■ WORK ORDER ■
When you reach the line that contains "def fits16 (n" in the data below, start reproducing lines exactly, and stop after the line that contains "(l.length < 256)".

□ □ □ □

-- ==== Sys2Proof/WellFormed.lean ====
section
/-! DEFINITION. Well-formed commands: every operand lies in the width that R212 gives its field, so that a frame can
carry it; a list fits its count byte; a table load has 130 entries (R54). The range that a request's own rule asks is
not part of this: a request out of range is answered with a status (R204). A line carries one Cb and one Cr sample with each
pair of its luma samples; that it may carry an odd number of luma samples, the last of them in no pair and so without
chroma, is the model's choice (R22; log entry 38). -/

namespace Sys2Proof

/-- A number of 1, 2 or 4 bytes (R212). -/
def fits8 (n : Nat) : Bool := decide (n < 256)
def fits16 (n : Nat) : Bool := decide (n < 65536)
def fits32 (n : Nat) : Bool := decide (n < 4294967296)

/-- A two's complement byte (R212). -/
def fitsSigned8 (x : Int) : Bool := decide (-128 ≤ x) && decide (x < 128)

/-- A list fits its count byte (R212). -/
def fitsList {α : Type} (l : List α) : Bool := decide (l.length < 256)

/-- A timecode label, one byte each (R212). -/
def Timecode.wf (t : Timecode) : Bool := fits8 t.hours && fits8 t.minutes && fits8 t.seconds && fits8 t.pictures

/-- A code entry: a 1-byte length and a 2-byte value (R212). -/
def CodeEntry.wf (e : CodeEntry) : Bool := fits8 e.length && fits16 e.value

/-- A program's record (R10, R212). -/
def ProgramRecord.wf (r : ProgramRecord) : Bool :=
  fits8 r.port && fits16 r.width && fits16 r.height && fits8 r.table && fitsSigned8 r.chromaOffset && fits8 r.qmin
    && fits8 r.qstart && fits8 r.qmax && fits16 r.buffer && fits8 r.ceiling && fits32 r.minRate && fits32 r.maxRate
    && fits8 r.weight && fitsList r.buses && r.buses.all fits8 && fits8 r.soundWidth && fits16 r.retention
    && fits8 r.hold && fits16 r.slateY && fits16 r.slateCb && fits16 r.slateCr

/-- A kind that names no request (R203, R212). -/
def isUnknownKind (k : Byte) : Bool := k.toNat == 0 || decide (50 < k.toNat)

/-- A well-formed command. -/
def Instr.wf : Instr → Bool
  | .hardReset => true
  | .linkReady => true
  | .inboundFrame _ _ => true
  | .unknownKind _ kind => isUnknownKind kind
  | .outboundFrameSent _ => true
  | .setStation _ _ rate drop => fits8 rate && fits8 drop
  | .setTimecode _ label => label.wf
  | .readTimebase _ => true
  | .configureProgram _ program record => fits8 program && record.wf
  | .setRateLimits _ program minRate maxRate weight => fits8 program && fits32 minRate && fits32 maxRate && fits8 weight
  | .start _ mask => fits8 mask
  | .stop _ program => fits8 program
  | .abort _ program => fits8 program
  | .programStatus _ program => fits8 program
  | .setSlate _ program y cb cr hold => fits8 program && fits16 y && fits16 cb && fits16 cr && fits8 hold
  | .readPicturePort _ port => fits8 port
  | .loadTable _ table entries => fits8 table && entries.length == 130 && entries.all CodeEntry.wf
  | .selectTable _ program table => fits8 program && fits8 table
  | .readTable _ table => fits8 table
  | .readBudget _ => true
  | .configureSlotPort _ port count => fits8 port && fits8 count
  | .enableSlotPort _ port => fits8 port
  | .disableSlotPort _ port => fits8 port
  | .readSlotPort _ port => fits8 port
  | .bindInput _ input none => fits8 input
  | .bindInput _ input (some (p, q)) => fits8 input && fits8 p && fits8 q
  | .setGain _ input bus gain ramp => fits8 input && fits8 bus && fits16 gain && fits16 ramp
  | .setBus _ bus delay seed => fits8 bus && fits16 delay && fits16 seed
  | .setMonitor _ left right => fits8 left && fits8 right
  | .readMixer _ bus clear => fits8 bus && fits8 clear
  | .setRetention _ program retention => fits8 program && fits16 retention
  | .setReserve _ reserve => fits16 reserve
  | .readStore _ => true
  | .readSegment _ segment position => fits16 segment && fits16 position
  | .readChain _ program position => fits8 program && fits16 position
  | .configurePath _ path ceiling initial burst repairShare probeRate =>
    fits8 path && fits32 ceiling && fits32 initial && fits8 burst && fits8 repairShare && fits16 probeRate
  | .enablePath _ path => fits8 path
  | .disablePath _ path => fits8 path
  | .setUplink _ headroom labelReserve clipFloor silence threshold forget =>
    fits8 headroom && fits16 labelReserve && fits32 clipFloor && fits16 silence && fits8 threshold && fits8 forget
  | .readPath _ path => fits8 path
  | .readUplink _ => true
  | .setDelivery _ deadline guard => fits16 deadline && fits16 guard
  | .readWindow _ => true
  | .markIn _ program selector value yieldable => fits8 program && fits8 selector && fits32 value && fits8 yieldable
  | .markOut _ program selector value => fits8 program && fits8 selector && fits32 value
  | .setMarkLine _ line none preRoll yieldable => fits8 line && fits16 preRoll && fits8 yieldable
  | .setMarkLine _ line (some program) preRoll yieldable =>
    fits8 line && fits8 program && fits16 preRoll && fits8 yieldable
  | .setLabel _ clip text tags rating yieldable =>
    fits8 clip && fitsList text && fitsList tags && fits8 rating && fits8 yieldable
  | .ship _ clip => fits8 clip
  | .cancelShip _ clip => fits8 clip
  | .release _ clip => fits8 clip
  | .readClip _ clip => fits8 clip
  | .listClips _ => true
  | .status _ mask => fits32 mask
  | .subscribe _ mask => fits32 mask
  | .identify _ => true
  | .restart _ => true
  | .referencePulse _ => true
  | .dueTick => true
  | .referenceLossExpiry => true
  | .pacingTick => true
  | .allocationTick => true
  | .startOfPictureMarker _ => true
  | .portLossExpiry _ => true
  | .lineTaken _ y cb cr => cb.length == y.length / 2 && cr.length == y.length / 2
  | .closeLimit _ => true
  | .sliceCoded _ => true
  | .tableCheckEnd _ => true
  | .slot _ _ _ => true
  | .slotSilenceExpiry _ => true
  | .sampleTick => true
  | .retentionRelease => true
  | .endOfWriting _ => true
  | .drainComplete _ => true
  | .carrierGained _ => true
  | .carrierLost _ => true
  | .frameSent _ => true
  | .silenceExpiry _ => true
  | .report _ _ => true
  | .entryAgeExpiry send => fits32 send
  | .clipStartShipping => true
  | .shippingComplete => true
  | .periodEnd _ => true
  | .markLinePress _ => true

end Sys2Proof
end

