-- ==== Sys2Proof/Machine/ProgramCommands.lean ====
section
/-! DEFINITION. The commands of the program controller and the budget allocator (R10 to R21, R79). -/

namespace Sys2Proof.Machine

/-- CONFIGURE_PROGRAM (R10). -/
def execConfigureProgram (tag : Byte) (program : Nat) (record : ProgramRecord) (s : State) :
    Host.Outcome State Fault Refusal :=
  .next (submit tag (.configureProgram program record) s)

/-- SET_RATE_LIMITS (R11). -/
def execSetRateLimits (tag : Byte) (program : Nat) (minRate : Nat) (maxRate : Nat) (weight : Nat) (s : State) :
    Host.Outcome State Fault Refusal :=
  .next (submit tag (.setRateLimits program minRate maxRate weight) s)

/-- START (R13). -/
def execStart (tag : Byte) (mask : Nat) (s : State) : Host.Outcome State Fault Refusal :=
  .next (submit tag (.start mask) s)

/-- STOP (R15). -/
def execStop (tag : Byte) (program : Nat) (s : State) : Host.Outcome State Fault Refusal :=
  .next (submit tag (.stop program) s)

/-- ABORT (R17). -/
def execAbort (tag : Byte) (program : Nat) (s : State) : Host.Outcome State Fault Refusal :=
  .next (submit tag (.abort program) s)

/-- PROGRAM_STATUS (R19). -/
def execProgramStatus (tag : Byte) (program : Nat) (s : State) : Host.Outcome State Fault Refusal :=
  .next (submit tag (.programStatus program) s)

/-- READ_BUDGET (R79). -/
def execReadBudget (tag : Byte) (s : State) : Host.Outcome State Fault Refusal :=
  .next (submit tag .readBudget s)

/-- END_OF_WRITING (R16, R119): what the event that writes the last unit also takes within itself (log entry 6). -/
def execEndOfWriting (program : Fin 4) (s : State) : Host.Outcome State Fault Refusal :=
  .next (settle (endWriting program s))

/-- DRAIN_COMPLETE (R16, R18): what the event that moves the cursor to the end also takes within itself (log entry 6). -/
def execDrainComplete (program : Fin 4) (s : State) : Host.Outcome State Fault Refusal :=
  .next (settle (completeDrain program s))

end Sys2Proof.Machine
end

□ □ □ □

■ OUTPUT ■
def fits16 (n : Nat) : Bool := decide (n < 65536)
def fits32 (n : Nat) : Bool := decide (n < 4294967296)

/-- A two's complement byte (R212). -/
def fitsSigned8 (x : Int) : Bool := decide (-128 ≤ x) && decide (x < 128)

/-- A list fits its count byte (R212). -/
def fitsList {α : Type} (l : List α) : Bool := decide (l.length < 256)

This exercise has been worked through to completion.